Starting server in PID 58.
2024-07-14 08:09:31,122 INFO [waitress] Serving on http://0.0.0.0:6543
It will be terser on subsequent runs, because configuration and databases already exist, and data migrations aren’t necessary (unless upgrading to a new version of the container).
You can confirm that the container is running happily with the docker ps
command, which will show the running containers, ports and health status (if configured).
CONTAINER ID IMAGE COMMAND CREATED STATUS PORTS NAMES
541710f616d5 mediagoblin/mediagoblin:0.14.0.dev "/opt/mediagoblin/en…" 37 seconds ago Up 36 seconds (healthy) 0.0.0.0:6543->6543/tcp, :::6543->6543/tcp vibrant_germain
At this point, you should be able to point your browser to http://locahost:6543 and be greeted by the Mediagoblin landing page.
Data persistence¶
Data in a Docker image is read-only. Any change in a live container remains until the container is destroyed, and is lost thereafter. This includes all changes made in /srv, where de Mediagoblin data resides. This is obviously not desirable for media storage.

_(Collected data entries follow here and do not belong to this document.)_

-- ==== Sys2Proof/Machine/Flags.lean ====
section
/-! DEFINITION. The only status bits of the block: `STATUS` (10_state.md R16, R19) and the codes it shows. -/

namespace Sys2Proof.Machine

/-- The two bits of `SESS` (R18). -/
def Sess.code : Sess → BitVec 2
  | .uninit => 0
  | .config => 1
  | .ready => 2
  | .faulted => 3

/-- The four bits of `FAULT_CODE` (60_exceptions.md R90). -/
def FaultCode.code : FaultCode → BitVec 4
  | .none => 0
  | .transportFault => 1
  | .illegalOp => 2
  | .reservedBits => 3
  | .fbRange => 4

/-- The bit of `BUSY`. -/
def busyBit (busy : Bool) : BitVec 1 := if busy then 1 else 0

/-- `STATUS = zext_8(FAULT_CODE << 4 | 0 << 3 | BUSY << 2 | SESS)` (R19). -/
def State.status (s : State) : BitVec 8 :=
  (s.faultCode.code.setWidth 8 <<< 4) ||| (0#8 <<< 3) ||| ((busyBit s.busy).setWidth 8 <<< 2)
    ||| s.sess.code.setWidth 8

/-- What the host reads of `STATUS` and `FAULT_INFO`: no side effect, in every state (R19). -/
def State.hostView (s : State) : BitVec 8 × Word := (s.status, s.faultInfo)

end Sys2Proof.Machine
end

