/-- When the word presented to a waiting block decodes to i, the step is exec of i at the state with the request taken
(CUR_OP, BUSY, RESP, origin, the word off the host's list). When the word is rejected the step is the fault of that
rejection. When the head of a working block's seq writes bytes that decode to the wire command i, the step is exec
of i at the state with that action taken off seq. That a wire row's operation runs where its bytes are written is
the model's reading (log entry 11), and so is taking acceptance and decoding as one step (log entry 17). (R22, R23,
R26, R57, R61) -/
def Obligations.StepRunsTheDecodedOperation : Prop :=
  (∀ (s : State) (w : Word) (later : List Word), s.Waiting → s.hostWords = w :: later →
    (∀ i : Instr, decode (.host w) = .ok i → step s = exec i (s.withRequest w later)) ∧
    (decode (.host w) = .error (.word .reservedBits) →
      step s = .next ((s.withRequest w later).withFault .reservedBits w)) ∧
    (decode (.host w) = .error (.word .fbRange) →
      step s = .next ((s.withRequest w later).withFault .fbRange w))) ∧
  (∀ (s : State) (bs : List Byte) (rest : List Action) (i : Instr), s.Working → s.seq = .busWrite bs :: rest →
    decode (.wire bs) = .ok i → step s = exec i { s with seq := rest })

/-- If a block whose reset input is released for good steps to t, then the same block with one high sample in front of
any further samples steps to t with those further samples left. How rst_n is sampled is the model's choice (log
entry 8). (R105) -/
def Obligations.RstHighLeavesTheStepAsItIs : Prop :=
  ∀ (s t : State) (later : List Level), s.rstN = [] → step s = .next t →
    step { s with rstN := .high :: later } = .next { t with rstN := later }

/-- While BUSY = 1 or SESS is not READY, no step takes a word from the host's list. An idle READY block takes the first
word: the next state has CUR_OP = w, the word gone from the list, and either BUSY = 1 with SESS READY and a response
loaded, or a fault recorded with that word; nothing more is taken. That the requests are a list is the model's
choice (log entry 6), and so is taking acceptance and decoding as one step (log entry 17). (R26) -/
def Obligations.HostPortAcceptsOnlyWhenIdleAndReady : Prop :=
  (∀ s t : State, step s = .next t → (s.busy = true ∨ s.sess ≠ .ready) → t.hostWords = s.hostWords) ∧
  (∀ (s : State) (w : Word) (later : List Word), s.Waiting → s.hostWords = w :: later →
    ∃ t : State, step s = .next t ∧ t.curOp = w ∧ t.fromHost = true ∧ t.hostWords = later ∧ t.trace = s.trace ∧
      ((t.busy = true ∧ t.sess = .ready ∧ t.resp ≠ .none ∧ (∃ i, decode (.host w) = .ok i)) ∨
        (t.busy = false ∧ t.sess = .faulted ∧ t.resp = .none ∧ t.faultInfo = w ∧ t.seq = [])))

/-- A working block with seq = a :: rest steps to the effect of a on the state with seq = rest. While anything is
pending, a step of a busy block leaves seq as it is, unless the write fails and the fault abandons seq. (R23) -/
def Obligations.SequencerExecutesTheHeadAction : Prop :=
  (∀ (s : State) (a : Action) (rest : List Action), s.Working → s.seq = a :: rest →
    step s = doAction a { s with seq := rest }) ∧
  (∀ s t : State, step s = .next t → s.rstN.head? ≠ some .low → s.busy = true → s.pending ≠ .none →
    t.seq = s.seq ∨ (t.sess = .faulted ∧ t.seq = []))

/-- In every working state that meets the invariant, one step on each kind of action writes the level it names and emits
its event (even when the level does not change), emits the bus configuration, puts a write or a delay in flight with
no event, or sets SESS with no event; everything else is unchanged. An action on an optional line occurs only when
the configuration has the line. (R22) -/
def Obligations.ActionsHaveExactlyTheirEffect : Prop :=
  ∀ (s : State) (rest : List Action), s.Inv → s.Working →
    (∀ v, s.seq = .lineConfig .rst v :: rest → s.cfg.hasRst = true ∧
      step s = .next { s with seq := rest, lvlRst := some (.driven v), trace := s.trace ++ [.lineConfig .rst v] }) ∧
    (∀ v, s.seq = .lineConfig .cs v :: rest → s.cfg.hasCs = true ∧
      step s = .next { s with seq := rest, lvlCs := some (.driven v), trace := s.trace ++ [.lineConfig .cs v] }) ∧
    (∀ v, s.seq = .lineConfig .cd v :: rest →
      step s = .next { s with seq := rest, lvlCd := .driven v, trace := s.trace ++ [.lineConfig .cd v] }) ∧
    (∀ v, s.seq = .lineSet .rst v :: rest → s.cfg.hasRst = true ∧
      step s = .next { s with seq := rest, lvlRst := some (.driven v), trace := s.trace ++ [.lineSet .rst v] }) ∧
    (∀ v, s.seq = .lineSet .cs v :: rest → s.cfg.hasCs = true ∧
      step s = .next { s with seq := rest, lvlCs := some (.driven v), trace := s.trace ++ [.lineSet .cs v] }) ∧
    (∀ v, s.seq = .lineSet .cd v :: rest →
      step s = .next { s with seq := rest, lvlCd := .driven v, trace := s.trace ++ [.lineSet .cd v] }) ∧
    (s.seq = .busConfig :: rest →
      step s = .next { s with seq := rest, trace := s.trace ++ [.busConfig s.cfg.sclkHz s.cfg.cpol s.cfg.cpha] }) ∧
    (∀ bs, s.seq = .busWrite bs :: rest → step s = .next { s with seq := rest, pending := .write bs }) ∧
    (∀ ms, s.seq = .wait ms :: rest → step s = .next { s with seq := rest, pending := .delay ms }) ∧
    (∀ x, s.seq = .setSess x :: rest → step s = .next { s with seq := rest, sess := x })

/-- While a write of bs is in flight in a block out of reset: the answer ok emits Write(bs) and clears PENDING; the
answer fail emits WriteFault(bs) and enters the transport fault with CUR_OP, response included when the operation
came from the host; the answer stall leaves the block as it is for ever, and so does a transport with no answer left
to come. That the answers are a list, and that an empty list is a stall, are the model's choices (log entry 7).
(R24) -/
def Obligations.TransportHasThreeOutcomes : Prop :=
  ∀ (s : State) (bs : List Byte) (more : List TransportAnswer), configRefusal s.cfg = none → s.rstN = [] →
    s.busy = true → s.sess ≠ .faulted → s.pending = .write bs →
    (s.answers = .ok :: more →
      step s = .next { s with trace := s.trace ++ [.write bs], pending := .none, answers := more }) ∧
    (s.answers = .fail :: more →
      step s = .next (State.withFault .transportFault s.curOp
        { s with trace := s.trace ++ [.writeFault bs], answers := more })) ∧
    ((s.answers = .stall :: more ∨ s.answers = []) → ∀ k : Nat, runSteps k s = .next s)

/-- While a delay of ms milliseconds is in flight in a block out of reset, the step emits Delay(ms) and clears PENDING,
and changes nothing else. That the delay ends in one step is the model's choice: time is not modelled (log entry
15). (R25, R100) -/
def Obligations.DelayTimerCompletes : Prop :=
  ∀ (s : State) (ms : Nat), configRefusal s.cfg = none → s.rstN = [] → s.busy = true → s.sess ≠ .faulted →
    s.pending = .delay ms → step s = .next { s with trace := s.trace ++ [.delay ms], pending := .none }

/-- A busy block with empty seq and nothing pending clears BUSY and, if CUR_OP came from the host, returns RESP, or ACK
when RESP is none; the automatic initialization returns nothing. Any step that returns a response is such a
completion or the entry of a fault. That completion is one step of its own is the model's reading (log entry 17),
and so is the bit that holds whether CUR_OP came from the host (log entry 9). (R27) -/
def Obligations.ResponseComesLast : Prop :=
  (∀ s : State, s.Working → s.seq = [] →
    (s.fromHost = false → step s = .next { s with busy := false }) ∧
    (s.fromHost = true → (s.resp = .none ∨ s.resp = .ack) →
      step s = .next { s with busy := false, responses := s.responses ++ [.ack] }) ∧
    (∀ b, s.fromHost = true → s.resp = .data b →
      step s = .next { s with busy := false, responses := s.responses ++ [.data b] })) ∧
  (∀ s t : State, step s = .next t → t.responses = s.responses ∨
    (s.busy = true ∧ s.seq = [] ∧ s.pending = .none ∧ s.fromHost = true ∧ t.busy = false ∧
      ∃ r, t.responses = s.responses ++ [r]) ∨
    (t.sess = .faulted ∧ t.responses = s.responses ++ [.fault t.faultCode]))

/-- With SESS = FAULTED, a step out of reset changes nothing but the sample of rst_n it consumes, so no request is
accepted and seq, PENDING, FB and every level are kept; a released block stays so for any number of steps; a step
with rst_n low leaves FAULTED for UNINIT. The model shows a block that takes no step as a step that changes nothing
(log entry 1), and samples rst_n at each step (log entry 8). (R28) -/
def Obligations.FaultedIsQuiescent : Prop :=
  (∀ s t : State, s.sess = .faulted → step s = .next t →
    (s.rstN.head? ≠ some .low → t = { s with rstN := s.rstN.tail }) ∧
    (s.rstN.head? = some .low → t.sess = .uninit)) ∧
  (∀ (s : State) (k : Nat), configRefusal s.cfg = none → s.sess = .faulted → s.rstN = [] → runSteps k s = .next s)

Docker has support for various types of storage mechanisms for this purpose. We saw in the previous section how to start the container in such a way that a local path is bind-mounted onto /srv.
-v /PATH/TO/YOUR/DATA:/srv
This means that any data written by the containers will be written to /PATH/TO/YOUR/DATA in the host filesystem. As it is outside of Docker’s control, this data will persist even if the Mediagoblin container is destroyed.
A new container instance can then be restarted with the same bind-mount volume option. It will resume serving the data transparently. This is useful for backups, as well as as an upgrade path between subsequent versions of Mediagoblin without losing data.
Starting with an empty data directory, the container will create the
configuration and the database on first run. You can confirm it with ls
/PATH/TO/YOUR/DATA
outside of the container.
$ ls /PATH/TO/YOUR/DATA
mediagoblin mediagoblin.db mediagoblin.ini paste.ini user_dev
You can also make manual changes to the data if needed.
Warning
The argument to the –volume option must be an absolute path, otherwise it will be interpreted as the name of a Docker volume.
Using a Docker volume is another way to ensure data persistence across container recreation. Rather than writing data out into the specified host filesystem, Docker will manage the volume (volume-name, in the following example) internally.
-v volume-name:/srv
While this offers the same data persistence benefits, management of the data
should be done with the docker volume
command. Moreover, it may not be as
straightforward to access and back-up without more Docker knowledge. Using this
approach is therefore only recommended to users already familiar with it.
Administrator account¶
A default administrator account
is created by the entrypoint script. The login is admin
, and the
password is automatically generated if unspecified. The details of the admin
account are output in the logs the very first time a new instance is initialised.
You can override both those values on first run, by passing overrides via the environment.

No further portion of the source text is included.